I was in 7th grade, and my sister was in her junior year of high school when she asked me to fetch a book out of her high school locker one late afternoon. I had never been given a task by her of this magnitude. She trusted me, spoke openly with me about herself, confided in me when there was a problem.


This afternoon, she had a problem: she needed a book from her locker, and for some reason she did not want to do it herself. She's never been lazy or complacent. She got straight A's, took French for four years (something I did as well because of her), and was independent, but this time she needed me to do this for her.


She handed me a slip of paper with her locker combination, the general whereabouts of her locker (to the left of the school library on the second row, about three from the end) but not the title of the book:

"...just look for the book with a picture of an Indian on the front...and look for the title of 'bury my heart' and you'll know"

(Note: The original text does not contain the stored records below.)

-- ==== Sys2Proof/Laws/Chunk.lean ====
section
/-! SUPPORT. What the serializer's byte steps draw: the length and tag fields, the payload, whole chunks
(spec/44_chunk_serializer.md R222, R230). -/

namespace Sys2Proof.Machine

theorem chunk_length (tag : Word) (p : List Byte) : (chunk tag p).length = 12 + p.length := by
  simp [chunk]; omega

/-- A source of payload bytes for the serializer: it neither reads nor writes what the serializer writes. -/
structure PayloadSource (payload : Source) : Prop where
  crc : ∀ v, Commutes payload (State.setCrc v)
  payRem : ∀ v, Commutes payload (State.setPayRem v)
  chk : ∀ p, Commutes payload (State.setChk p)

/-- Everything the serializer writes while it passes a payload. -/
def State.setSerial (c : Word) (v : BitVec 32) (p : ChkPhase) (s : State) : State :=
  ((s.setCrc c).setPayRem v).setChk p

@[simp] theorem State.setSerial_crc (c : Word) (v : BitVec 32) (p : ChkPhase) (s : State) : (s.setSerial c v p).crc = c := rfl
@[simp] theorem State.setSerial_a (c : Word) (v : BitVec 32) (p : ChkPhase) (s : State) : (s.setSerial c v p).a = s.a := rfl
@[simp] theorem State.setSerial_b (c : Word) (v : BitVec 32) (p : ChkPhase) (s : State) : (s.setSerial c v p).b = s.b := rfl
@[simp] theorem State.setSerial_busy (c : Word) (v : BitVec 32) (p : ChkPhase) (s : State) : (s.setSerial c v p).busy = s.busy := rfl
@[simp] theorem State.setSerial_latch (c : Word) (v : BitVec 32) (p : ChkPhase) (s : State) : (s.setSerial c v p).latch = s.latch := rfl
@[simp] theorem State.setSerial_cmd (c : Word) (v : BitVec 32) (p : ChkPhase) (s : State) : (s.setSerial c v p).cmd = s.cmd := rfl
@[simp] theorem State.setSerial_din (c : Word) (v : BitVec 32) (p : ChkPhase) (s : State) : (s.setSerial c v p).din = s.din := rfl
@[simp] theorem State.setSerial_dout (c : Word) (v : BitVec 32) (p : ChkPhase) (s : State) : (s.setSerial c v p).dout = s.dout := rfl
@[simp] theorem State.setSerial_cpl (c : Word) (v : BitVec 32) (p : ChkPhase) (s : State) : (s.setSerial c v p).cpl = s.cpl := rfl
@[simp] theorem State.setSerial_draws (c : Word) (v : BitVec 32) (p : ChkPhase) (s : State) : (s.setSerial c v p).draws = s.draws := rfl
@[simp] theorem State.setSerial_seq_idx (c : Word) (v : BitVec 32) (p : ChkPhase) (s : State) : (s.setSerial c v p).seq.idx = s.seq.idx := rfl
@[simp] theorem State.setSerial_seq_payRem (c : Word) (v : BitVec 32) (p : ChkPhase) (s : State) : (s.setSerial c v p).seq.payRem = v := rfl
@[simp] theorem State.setSerial_seq_inRem (c : Word) (v : BitVec 32) (p : ChkPhase) (s : State) : (s.setSerial c v p).seq.inRem = s.seq.inRem := rfl
@[simp] theorem State.setSerial_seq_blkRem (c : Word) (v : BitVec 32) (p : ChkPhase) (s : State) : (s.setSerial c v p).seq.blkRem = s.seq.blkRem := rfl
@[simp] theorem State.setSerial_seq_row (c : Word) (v : BitVec 32) (p : ChkPhase) (s : State) : (s.setSerial c v p).seq.row = s.seq.row := rfl
@[simp] theorem State.setSerial_seq_px (c : Word) (v : BitVec 32) (p : ChkPhase) (s : State) : (s.setSerial c v p).seq.px = s.seq.px := rfl
@[simp] theorem State.setSerial_seq_ch (c : Word) (v : BitVec 32) (p : ChkPhase) (s : State) : (s.setSerial c v p).seq.ch = s.seq.ch := rfl
@[simp] theorem State.setSerial_seq_frame (c : Word) (v : BitVec 32) (p : ChkPhase) (s : State) : (s.setSerial c v p).seq.frame = s.seq.frame := rfl
@[simp] theorem State.setSerial_seq_chk (c : Word) (v : BitVec 32) (p : ChkPhase) (s : State) : (s.setSerial c v p).seq.chk = p := rfl
@[simp] theorem State.setSerial_seq_sbw (c : Word) (v : BitVec 32) (p : ChkPhase) (s : State) : (s.setSerial c v p).seq.sbw = s.seq.sbw := rfl

theorem PayloadSource.serial {payload : Source} (hp : PayloadSource payload) (c : Word) (v : BitVec 32) (p : ChkPhase) :
    Commutes payload (State.setSerial c v p) := by
  intro s
  simp only [State.setSerial, hp.chk p _, hp.payRem v _, hp.crc c s, Option.map_map, Function.comp_def]

theorem PayloadSource.keeps {payload : Source} (hp : PayloadSource payload) {s t : State} {x : Byte}
    (h : payload s = some (x, t)) : t.crc = s.crc ∧ t.seq.payRem = s.seq.payRem ∧ t.seq.chk = s.seq.chk :=
  ⟨Commutes.keeps (get := fun s => s.crc) hp.crc (fun _ => rfl) (fun _ _ => rfl) h,
    Commutes.keeps (get := fun s => s.seq.payRem) hp.payRem (fun _ => rfl) (fun _ _ => rfl) h,
    Commutes.keeps (get := fun s => s.seq.chk) hp.chk (fun _ => rfl) (fun _ _ => rfl) h⟩

/-- `CL0..CL3`: the length field, not folded into `crc`; `crc` and `pay_rem` are initialised. -/
theorem draws_chunkLength (tag len : Word) (payload : Source) (s : State) (hp : s.seq.chk = .cl)
    (hi : s.seq.idx = 0) :
    Draws (chkByte tag len payload) (be32 len) s (s.setSerial Config.crcStart len .ct) := by
  let s1 := (s.setCrc Config.crcStart).setPayRem len
  have h1 : chkByte tag len payload s = chkByte tag len payload s1 := by
    simp only [s1, chkByte, State.setPayRem_seq_chk, State.setCrc_seq, hp, State.atFirst, hi, State.setPayRem_seq_idx,
      if_true]
    rfl
  refine Draws.of_first (by simp [be32]) h1 ?_
  refine draws_field (done := State.setChk .ct) (s := s1) (by simp [be32]) (by simp) hi ?_
  intro j _
  by_cases h0 : (BitVec.ofNat 4 j) = 0
  · simp only [chkByte, State.setIdx_seq_chk, State.atFirst, State.setIdx_seq_idx, h0, if_true, s1,
      State.setPayRem_seq_chk, State.setCrc_seq, hp]
    rfl
  · simp only [chkByte, State.setIdx_seq_chk, State.atFirst, State.setIdx_seq_idx, h0, if_false, s1,
      State.setPayRem_seq_chk, State.setCrc_seq, hp]

/-- A source that emits a field and folds every byte of it into `crc`. -/
theorem draws_foldedField {field : List Byte} {done : State → State} (s : State)
    (hne : field ≠ []) (hlen : field.length ≤ 16) (hi : s.seq.idx = 0)
    (hd : ∀ v u, (done u).setCrc v = done (u.setCrc v)) (hdc : ∀ u, (done u).crc = u.crc) (src : Source)
    (h : ∀ j c, j < field.length → src ((s.setCrc c).setIdx (BitVec.ofNat 4 j)) =
      (emitField field done ((s.setCrc c).setIdx (BitVec.ofNat 4 j))).map foldCrc) :
    Draws src field s (done (s.setCrc (crcRun s.crc field))) := by
  have key : ∀ k j c, j + k = field.length → 0 < k →
      Draws src (field.drop j) ((s.setCrc c).setIdx (BitVec.ofNat 4 j))
        (done ((s.setCrc (crcRun c (field.drop j))).setIdx 0)) := by
    intro k
    induction k with
    | zero => intro j c _ h0; omega
    | succ k ih =>
      intro j c hj _
      have hjl : j < field.length := by omega
      have hto : ((s.setCrc c).setIdx (BitVec.ofNat 4 j)).seq.idx.toNat = j := by
        simp only [State.setIdx_seq_idx, BitVec.toNat_ofNat]; omega
      have hstep := h j c hjl
      rw [emitField_eq (by rw [hto]; exact hjl)] at hstep
      simp only [hto, Option.map_some, foldCrc] at hstep
      rw [List.drop_eq_getElem_cons hjl, crcRun_cons]
      refine ⟨_, hstep, ?_⟩
      by_cases hk : k = 0
      · have : j + 1 = field.length := by omega
        simp only [this, List.drop_length, if_true, hd, hdc]
        rfl
      · have : j + 1 ≠ field.length := by omega
        simp only [this, if_false]
        have hnext := ih (j + 1) (crcByte c field[j]) (by omega) (by omega)
        have heq : (((s.setCrc c).setIdx (BitVec.ofNat 4 j)).setIdx
              (((s.setCrc c).setIdx (BitVec.ofNat 4 j)).seq.idx + 1)).setCrc
              (crcByte (((s.setCrc c).setIdx (BitVec.ofNat 4 j)).setIdx
                (((s.setCrc c).setIdx (BitVec.ofNat 4 j)).seq.idx + 1)).crc field[j])
            = (s.setCrc (crcByte c field[j])).setIdx (BitVec.ofNat 4 (j + 1)) := by
          simp [State.setIdx, State.setCrc, BitVec.ofNat_add]
        rw [heq]; exact hnext
  have hlen0 : 0 < field.length := List.length_pos_iff.mpr hne
  have h0 : ∀ c, (s.setCrc c).setIdx 0#4 = s.setCrc c := by
    intro c
    cases s with | mk crc a b busy latch seq cmd din dout cpl draws =>
    cases seq; simp_all [State.setIdx, State.setCrc]
  have h00 : s.setIdx 0#4 = s := h0 s.crc
  have hs : s.setCrc s.crc = s := rfl
  have := key field.length 0 s.crc (by omega) hlen0
  simpa [h0, h00, hs] using this

/-- `CT0..CT3`: the tag, folded into `crc`. -/
theorem draws_chunkTag (tag len : Word) (payload : Source) (s : State) (hp : s.seq.chk = .ct) (hi : s.seq.idx = 0) :
    Draws (chkByte tag len payload) (be32 tag) s
      (s.setSerial (crcRun s.crc (be32 tag)) s.seq.payRem (if s.seq.payRem = 0 then .cc else .cp)) := by
  refine draws_foldedField (done := State.setChk (if s.seq.payRem = 0 then .cc else .cp)) s (by simp [be32]) (by simp) hi
    (fun _ _ => rfl) (fun _ => rfl) _ ?_
  intro j c _
  simp only [chkByte, State.setIdx_seq_chk, State.setCrc_seq, hp]
  rfl

/-- `CP`: one payload byte drawn, folded into `crc` and passed on. -/
theorem chkByte_cp {tag len : Word} {payload : Source} {s t : State} {x : Byte} (hp : s.seq.chk = .cp)
    (h : payload s = some (x, t)) :
    chkByte tag len payload s = some (x, t.setSerial (crcByte t.crc x) (t.seq.payRem - 1)
      (if t.seq.payRem - 1 = 0 then .cc else .cp)) := by
  simp only [chkByte, hp, h]; rfl

/-- Payload bytes pass through, and `crc` runs over them: `xs` is all that is left of the payload, or only a part. -/
theorem draws_payload {tag len : Word} {payload : Source} (hpay : PayloadSource payload) (xs : List Byte) (s t : State)
    (hd : Draws payload xs s t) (hne : xs ≠ []) (hp : s.seq.chk = .cp) (hrem : xs.length ≤ s.seq.payRem.toNat) :
    Draws (chkByte tag len payload) xs s
      (t.setSerial (crcRun s.crc xs) (s.seq.payRem - BitVec.ofNat 32 xs.length)
        (if s.seq.payRem.toNat = xs.length then .cc else .cp)) := by
  induction xs generalizing s t with
  | nil => exact absurd rfl hne
  | cons x xs ih =>
    obtain ⟨u, hu, hd⟩ := hd
    obtain ⟨hc, hr, -⟩ := hpay.keeps hu
    refine ⟨_, chkByte_cp hp hu, ?_⟩
    rw [hc, hr]
    simp only [List.length_cons] at hrem
    have hr1 : (s.seq.payRem - 1).toNat = s.seq.payRem.toNat - 1 := sub_ofNat_toNat (k := 1) (by omega)
    cases xs with
    | nil =>
      cases hd
      have hz : (s.seq.payRem - 1 = 0) ↔ s.seq.payRem.toNat = 1 := by
        rw [← BitVec.toNat_inj, hr1]; simp; omega
      simp only [Draws, crcRun, List.foldl, List.length_cons, List.length_nil, hz]
      rfl
    | cons y ys =>
      have hnz : s.seq.payRem - 1 ≠ 0 := by
        intro h; rw [h] at hr1; simp at hr1 hrem; omega
      have hd' := (hpay.serial (crcByte s.crc x) (s.seq.payRem - 1) .cp).draws hd
      have hle : (y :: ys).length ≤ (s.seq.payRem - 1).toNat := by rw [hr1]; omega
      have := ih _ _ hd' (by simp) rfl hle
      simp only [hnz, if_false]
      convert this using 1
      have e1 : s.seq.payRem - BitVec.ofNat 32 (x :: y :: ys).length
          = s.seq.payRem - 1 - BitVec.ofNat 32 (y :: ys).length := sub_ofNat_succ _ _
      have e2 : (s.seq.payRem.toNat = (x :: y :: ys).length) ↔ ((s.seq.payRem - 1).toNat = (y :: ys).length) := by
        rw [hr1]; simp only [List.length_cons] at hrem ⊢; omega
      rw [e1]
      simp only [e2]
      rfl

/-- `CC0..CC3`: the checksum, and the serializer is at rest. -/
theorem draws_chunkChecksum (tag len : Word) (payload : Source) (s : State) (hp : s.seq.chk = .cc)
    (hi : s.seq.idx = 0) :
    Draws (chkByte tag len payload) (be32 (crcChecksum s.crc)) s (s.setChk .atRest) := by
  refine draws_field (done := State.setChk .atRest) (by simp [be32]) (by simp) hi ?_
  intro j _
  simp only [chkByte, State.setIdx_seq_chk, hp]
  rfl

/-- The whole chunk around payload `p` (R222): from `CL0` with `len` the payload's length, the serializer gives
`chunk tag p` and is at rest, `crc` holding the remainder over tag and payload. -/
theorem draws_chunk {tag len : Word} {payload : Source} (hpay : PayloadSource payload) (p : List Byte) (s t : State)
    (hd : Draws payload p s t) (hp : s.seq.chk = .cl) (hi : s.seq.idx = 0) (hit : t.seq.idx = 0)
    (hlen : len.toNat = p.length) :
    Draws (chkByte tag len payload) (chunk tag p) s
      (t.setSerial (crcRun Config.crcStart (be32 tag ++ p)) 0 .atRest) := by
  have h1 := draws_chunkLength tag len payload s hp hi
  have h2 := draws_chunkTag tag len payload (s.setSerial Config.crcStart len .ct) rfl hi
  have hlenEq : BitVec.ofNat 32 p.length = len := by
    apply BitVec.eq_of_toNat_eq; rw [BitVec.toNat_ofNat, ← hlen, Nat.mod_eq_of_lt len.isLt]
  have h12 := h1.append h2
  simp only [chunk, hlenEq]
  cases p with
  | nil =>
    cases hd
    have hz : len = 0 := by apply BitVec.eq_of_toNat_eq; rw [hlen]; rfl
    subst hz
    rw [List.append_nil]
    have h3 := draws_chunkChecksum tag 0 payload (s.setSerial (crcRun Config.crcStart (be32 tag)) 0 .cc) rfl hi
    rw [State.setSerial_crc] at h3
    rw [State.setSerial_seq_payRem, if_pos rfl, State.setSerial_crc] at h12
    rw [List.append_nil, crc32]
    exact h12.append h3
  | cons x xs =>
    have hnz : len ≠ 0 := by intro h; rw [h] at hlen; simp at hlen
    have hd' := (hpay.serial (crcRun Config.crcStart (be32 tag)) len .cp).draws hd
    have h3 := draws_payload (tag := tag) (len := len) hpay _ _ _ hd' (by simp) rfl
      (by rw [State.setSerial_seq_payRem]; exact Nat.le_of_eq hlen.symm)
    have hchk : (State.setSerial (crcRun Config.crcStart (be32 tag)) len ChkPhase.cp s).seq.payRem = len := rfl
    simp only [hchk, hlen, if_true] at h3
    have hrz : len - BitVec.ofNat 32 (x :: xs).length = 0 := by rw [hlenEq]; exact BitVec.sub_self len
    rw [hrz] at h3
    have h12' : Draws (chkByte tag len payload) (be32 len ++ be32 tag) s
        (s.setSerial (crcRun Config.crcStart (be32 tag)) len .cp) := by
      have hpr : (State.setSerial Config.crcStart len ChkPhase.ct s).seq.payRem = len := rfl
      rw [hpr, if_neg hnz] at h12
      exact h12
    have h123 := h12'.append h3
    have hsum : crcRun Config.crcStart (be32 tag ++ x :: xs)
        = crcRun (State.setSerial (crcRun Config.crcStart (be32 tag)) len ChkPhase.cp s).crc (x :: xs) := by
      rw [crcRun_append]; rfl
    have h4 := draws_chunkChecksum tag len payload
      (t.setSerial (crcRun Config.crcStart (be32 tag ++ x :: xs)) 0 .cc) rfl hit
    rw [hsum] at h4 ⊢
    have := h123.append h4
    simp only [crc32, hsum]
    exact this

/-- The serializer commutes with an update its payload source commutes with and that stays clear of what the serializer
uses. -/
theorem chkByte_commutes {tag len : Word} {payload : Source} {upd : State → State} (hpay : Commutes payload upd)
    (hb : Beside upd) (hchk : ∀ s, (upd s).seq.chk = s.seq.chk) (hrem : ∀ s, (upd s).seq.payRem = s.seq.payRem)
    (hcrc : ∀ s, (upd s).crc = s.crc) (h1 : ∀ v s, (upd s).setCrc v = upd (s.setCrc v))
    (h2 : ∀ v s, (upd s).setPayRem v = upd (s.setPayRem v)) (h3 : ∀ p s, (upd s).setChk p = upd (s.setChk p)) :
    Commutes (chkByte tag len payload) upd := by
  intro s
  simp only [chkByte, hchk]
  cases s.seq.chk with
  | atRest => rfl
  | cl =>
    simp only [State.atFirst, hb.idx, h1, h2]
    by_cases hi : s.seq.idx = 0
    · simp only [hi, if_true]; exact emitField_commutes hb (h3 _) _
    · simp only [hi, if_false]; exact emitField_commutes hb (h3 _) _
  | ct =>
    simp only [hrem, emitField_commutes hb (h3 _) s, Option.map_map]
    congr 1
    funext p
    obtain ⟨x, u⟩ := p
    simp only [Function.comp_def, foldCrc, hcrc, h1]
  | cp =>
    simp only [hpay s]
    cases payload s with
    | none => rfl
    | some p => simp [foldCrc, h1, h2, h3, hrem, hcrc]
  | cc => simp only [hcrc]; exact emitField_commutes hb (h3 _) _

end Sys2Proof.Machine
end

I rode my bicycle to our high school with no backpack, and I remember this because I felt like a chump riding back with a book in one hand and the other on the right handlebar grip. BMX bikes are meant to be ridden with both hands. There are curbs to jump, objects to bunny-hop over, riding stances that require you to sit far back on the seat, making a "U" with your torso and both arms stretched out on the bars -- the way Harley riders do -- when you're waiting for the light to turn green. But there I was riding home with a book in my hand, awkward transitions into intersections, balance was off, and the cool factor diminished.

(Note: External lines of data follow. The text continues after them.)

-- ==== Sys2Proof/Tests/Slice0.lean ====
section
/-! SUPPORT. The model's own tests: packets written out from spec/30_encoding.md, single steps with the values of
spec/95_test_vectors.md, and a witness for the hypotheses of every statement. -/

namespace Sys2Proof.Tests

open Sys2Proof Sys2Proof.Machine

/-- One thing seen of the next state. -/
def view {α : Type} (f : State → α) : Host.Outcome State Fault Refusal → Option α
  | .next t => some (f t)
  | .fault _ => none
  | .refused _ => none

theorem view_some {α : Type} {f : State → α} {o : Host.Outcome State Fault Refusal} {x : α} (h : view f o = some x) :
    ∃ t, o = .next t ∧ f t = x := by
  cases o with
  | next t => exact ⟨t, rfl, by simpa [view] using h⟩
  | fault r => cases h
  | refused r => cases h

/-- The state after reset with bytes on `CMD` and `DIN`. -/
def loaded (cmd din : List Byte) : State := { State.reset with cmd := cmd, din := din }

/-- The state after reset with other register values. -/
def primed (crc : Word) (a b : Half) : State := { State.reset with crc := crc, a := a, b := b }

/-! ### Well-formedness: one ill-formed packet for each check -/

theorem test_wf_refuses_no_bytes : Packet.wf [] = false := by decide
theorem test_wf_refuses_illegal_opcode : Packet.wf [0x13] = false := by decide
theorem test_wf_refuses_missing_operand : Packet.wf [0x30, 0x00, 0x00, 0x00] = false := by decide
theorem test_wf_refuses_trailing_byte : Packet.wf [0x10, 0x00] = false := by decide
theorem test_wf_takes_whole_packet : Packet.wf [0x30, 0x00, 0x00, 0x00, 0x0E] = true := by decide

/-! ### What the host can issue (R290) -/

theorem test_issue_queues_a_whole_packet :
    ((State.reset.issue (.illegal ⟨0x7F, by decide⟩)).issue (.command (.crcUpd 0x10))).cmd = [0x7F, 0x11, 0x10] := by decide

/-! ### Decoding: every operation's packet written out from R108 and R110 -/

theorem test_decode_crcInit : decode [0x10, 0x55] = .command .crcInit [0x55] := by decide
theorem test_decode_crcUpd : decode [0x11, 0x10] = .command (.crcUpd 0x10) [] := by decide
theorem test_decode_crcFin : decode [0x12] = .command .crcFin [] := by decide
theorem test_decode_adlInit : decode [0x20] = .command .adlInit [] := by decide
theorem test_decode_adlUpd : decode [0x21, 0x57] = .command (.adlUpd 0x57) [] := by decide
theorem test_decode_adlFin : decode [0x22] = .command .adlFin [] := by decide
theorem test_decode_sbwWrap : decode [0x30, 0x01, 0x02, 0x03, 0x04] = .command (.sbwWrap 0x01020304) [] := by decide
theorem test_decode_slgGen :
    decode [0x40, 0x00, 0x00, 0x00, 0x02, 0x01, 0x00, 0x00, 0x03, 0xFF, 0x0A, 0x0B] =
      .command (.slgGen 2 0x01000003 0xFF 0x0A 0x0B) [] := by decide
theorem test_decode_chkMake :
    decode [0x50, 0x49, 0x48, 0x44, 0x52, 0x00, 0x00, 0x00, 0x0D] = .command (.chkMake 0x49484452 13) [] := by decide
theorem test_decode_encEncode :
    decode [0x60, 0x00, 0x00, 0x00, 0x64, 0x00, 0x00, 0x01, 0x2C, 0x11, 0x22, 0x33] =
      .command (.encEncode 100 300 0x11 0x22 0x33) [] := by decide
theorem test_decode_illegal : decode [0x61, 0x10] = .reject (.illegalOpcode 0x61) := by decide
theorem test_decode_incomplete : decode [0x50, 0x49, 0x48] = .reject (.incomplete .chkMake) := by decide
theorem test_decode_nothing : decode [] = .reject .noCommand := by decide

/-- V51: `10 11 12 12` is `CRC.INIT; CRC.UPD 0x12; CRC.FIN`. -/
theorem test_decode_sequence :
    decode [0x10, 0x11, 0x12, 0x12] = .command .crcInit [0x11, 0x12, 0x12] ∧
      decode [0x11, 0x12, 0x12] = .command (.crcUpd 0x12) [0x12] := by decide

/-- A table word holds packet byte `k` in bits `8k+7 .. 8k`. -/
theorem test_table_word_sbwWrap : decodeTableWord 40 0x0E00000030 = some (.sbwWrap 14) := by decide
theorem test_table_word_short : decodeTableWord 8 0xFF50 = some (.chkMake 0 0) := by decide
theorem test_table_word_encEncode :
    decodeTableWord 96 0x3322112C0100006400000060 = some (.encEncode 100 300 0x11 0x22 0x33) := by decide
theorem test_table_word_illegal : decodeTableWord 8 0x7F = none := by decide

Her locker was hard to find. I was sweating. "I can't find it!" I tried the same combination on the whole second row of lockers, when finally the metal door popped open. There was her book. Only one with an Indian on the front, and the strange title, "Bury My Heart at Wounded Knee"

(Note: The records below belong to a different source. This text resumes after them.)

-- ==== Sys2Proof/Config.lean ====
section
/-! DEFINITION. What an implementation fixes: the constants of `00_scope.md` R11, the parameters of
R12 as one record, and the free values (opaque constants without a body). -/

namespace Sys2Proof

/-- The notice kinds of `30_encoding.md` R113. -/
inductive Notice
  /-- N_OK: a command that changes device state succeeded. -/
  | ok
  /-- N_TOO_FEW: latch byte mismatch. -/
  | tooFew
  /-- N_TIMEOUT: a multi-byte command timed out. -/
  | timeout
  /-- N_CONFIG: a called REG operation returned ConfigError. -/
  | config
  /-- N_COMM: a called REG operation returned CommError. -/
  | comm
  /-- N_RESET_TIMEOUT: RESET returned Timeout. -/
  | resetTimeout
deriving DecidableEq, Repr, Inhabited

/-- The parameters of `00_scope.md` R12 (with `30_encoding.md` R101 and R110): "Each is an argument
of the model". P_NOTICE_TEXT is `Config.noticeText`. -/
structure Params where
  /-- P_TICK_W. -/
  tickW : Nat
  /-- P_LATCH. -/
  latch : Byte
  /-- P_CMD_RESET. -/
  cmdReset : Byte
  /-- P_CMD_MFR_ID. -/
  cmdMfrId : Byte
  /-- P_CMD_DEV_ID. -/
  cmdDevId : Byte
  /-- P_CMD_RD_RATE. -/
  cmdRdRate : Byte
  /-- P_CMD_SENSOR. -/
  cmdSensor : Byte
  /-- P_CMD_RD_CH0. -/
  cmdRdCh0 : Byte
  /-- P_CMD_RD_CH1. -/
  cmdRdCh1 : Byte
  /-- P_CMD_RD_CH2. -/
  cmdRdCh2 : Byte
  /-- P_CMD_RD_CH3. -/
  cmdRdCh3 : Byte
  /-- P_CMD_START0. -/
  cmdStart0 : Byte
  /-- P_CMD_START1. -/
  cmdStart1 : Byte
  /-- P_CMD_START2. -/
  cmdStart2 : Byte
  /-- P_CMD_START3. -/
  cmdStart3 : Byte
  /-- P_CMD_ENTER_RATE. -/
  cmdEnterRate : Byte
  /-- P_CMD_ENTER_CHSET. -/
  cmdEnterChset : Byte
  /-- P_PKT_SENSOR. -/
  pktSensor : Byte
  /-- P_PKT_RATE. -/
  pktRate : Byte
  /-- P_PKT_MFR_ID. -/
  pktMfrId : Byte
  /-- P_PKT_DEV_ID. -/
  pktDevId : Byte
  /-- P_PKT_CHSET. -/
  pktChset : Byte
  /-- P_PKT_DATA. -/
  pktData : Byte
  /-- P_DEV_ADDR. -/
  devAddr : DevAddr
  /-- P_RESET_POLL_LIMIT. -/
  resetPollLimit : Nat
deriving DecidableEq, Repr, Inhabited

/-- The defaults of R12, R101 and R110. -/
def Params.default : Params where
  tickW := 32
  latch := 0x4C
  cmdReset := 0x76
  cmdMfrId := 0x6D
  cmdDevId := 0x69
  cmdRdRate := 0x66
  cmdSensor := 0x70
  cmdRdCh0 := 0x41
  cmdRdCh1 := 0x42
  cmdRdCh2 := 0x43
  cmdRdCh3 := 0x44
  cmdStart0 := 0x61
  cmdStart1 := 0x62
  cmdStart2 := 0x63
  cmdStart3 := 0x64
  cmdEnterRate := 0x72
  cmdEnterChset := 0x73
  pktSensor := 0x01
  pktRate := 0x02
  pktMfrId := 0x03
  pktDevId := 0x04
  pktChset := 0x05
  pktData := 0x06
  devAddr := 0x50
  resetPollLimit := 100

/-- What the device does in one BUS transaction (`20_memory.md` R61): the changes it makes to its
own registers before it answers, and whether it answers. Any answer to a Read is some such move,
since the device may change the register read to any word first (log entry 2). -/
structure DeviceTurn where
  /-- registers the device changes on its own before answering: (register address, new word) -/
  changes : List (Byte × Word)
  /-- whether the transaction succeeds (for a Probe: whether the device answers it) -/
  answers : Bool
deriving DecidableEq, Repr, Inhabited

namespace Config

/-- N_CH: measurement channels 0..3 (R11). -/
def nCh : Nat := 4

/-- FB_OFFSET: fractional bits of the offset calibration (R11). -/
def fbOffset : Byte := 11

/-- FB_GAIN: fractional bits of the gain calibration (R11). -/
def fbGain : Byte := 14

/-- FB_MEAS: fractional bits of the 24-bit measurement (R11). -/
def fbMeas : Nat := 19

/-- CAPDAC_MAX: the largest CAPDAC setting (R11). -/
def capdacMax : Byte := 31

/-- P_TIMEOUT_TICKS: the multi-byte timeout window (R11). -/
def timeoutTicks : Nat := 1000

/-- HDR_REPLY (R11). -/
def hdrReply : Byte := 0xA0

/-- HDR_DATA (R11, `90_conflicts.md` C5). -/
def hdrData : Byte := 0xA1

/-- TAIL (R11). -/
def tail : Byte := 0xC0

/-- REG_BYTES: bytes per device register (R11). -/
def regBytes : Nat := 2

/-- What a byte of the device's register space reads as while nothing has written it.
DESIGN CHOICE, unsafe (log entry 3): R51 leaves device registers arbitrary. -/
def unwrittenByte : Byte := 0

/-- FREE VALUE: the device's `k`-th move past those that `State.turns` fixes (R61, R51; log entry
2). It has no body: nothing can be proved of it. -/
opaque deviceTurn : Nat → DeviceTurn

/-- FREE VALUE: P_NOTICE_TEXT(code), "left OPEN" (`30_encoding.md` R113; log entry 14). -/
opaque noticeText : Notice → List Byte

end Config

end Sys2Proof
end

Recently, a friend kidded me about an injury I had about a week ago. He called it the "Battle of Wounded Knee," and my mind shot towards this memory of the locker and my sister's book. I have not yet told her about my injury because she would tell everyone in my family, and everyone would panic for me. We still confide in each other about many things. She sent me a camera-phone photo of a cake she made for me for my birthday that she shared with her boyfriend and her daughter. She holding it, smiling at me 400 miles away.

I still don't know why she did not get the book herself. I have an idea why, but it doesn't matter anymore. It seems almost trivial now, me getting her book for her, except the memory is crisp, it invokes something in me about her love for me, how she turned to me to help solve her problem, and how I without any regard for my self I came through for her. We are still this way with each other. Each small contribution to our history has made us closer. We've been there for each other (break-ups, divorce, money) I am lucky. I am connected. I have a sister.

Today I'll tell her about my "wounded knee"


Saturday, March 7, 2009

it's that time of year again

When Carol dusts off her dating skills and takes the plunge. Yes, I went on a date Thursday night. And I can actually say that this date was great. There was chemistry, flirty eyes, hefeweizen (carol's favorite), fried food, we even clinked our glasses "Here's to us getting together."

Earlier that day, I googled The Top 10 Things To Know For A First Date. Number one was don't talk about dating in a negative way. Number two was don't talk about your exes. I forgot what three through nine are now, but at number ten, be yourself. Be yourself. Okay, I did that. And I think he did too.

I have so many people pulling for me, all my friends are good soulful humans, and they want to see me with a nice guy. I almost cancelled the date at the last minute, I'm so very glad I didn't do that because this guy was nice, really nice.

Tuesday, March 3, 2009

hit me with your best shot

Am I the only person who thought karaoke bars had gotten married and gone to live in the hills? My good friend L took me out for a drink on a saturday night, and i got to hear a neil young song totally shredded (not in a good way) and of course, as if it never gets played, pat benatar. Hit me with your best shot. Are you kidding me? Did i listen to this crap in the eighties? Well, let's see i was 14, 15, 16, in the eighties, shit. I did. But now those words...hit me with your best shot, with everything that i have been through, the last freaking words I am going to get up and sing in front of some time warp crowd is this set of words. Is it just me? My friend went to use the ladies bathroom and missed out on this conversation.
Serious Karaoke Man #1 "When I hit that tone, my voice just reaches up."
Serious Karaoke Man #2 "I know what you mean. My range just goes from here to here."
(His hands moving from low to high.)

I looked around and saw beer bottles, mom jeans, i walked in on a woman still singing the neil young song on the toilet, too intoxicated to lock the door, and was that a full length leather coat some one was wearing?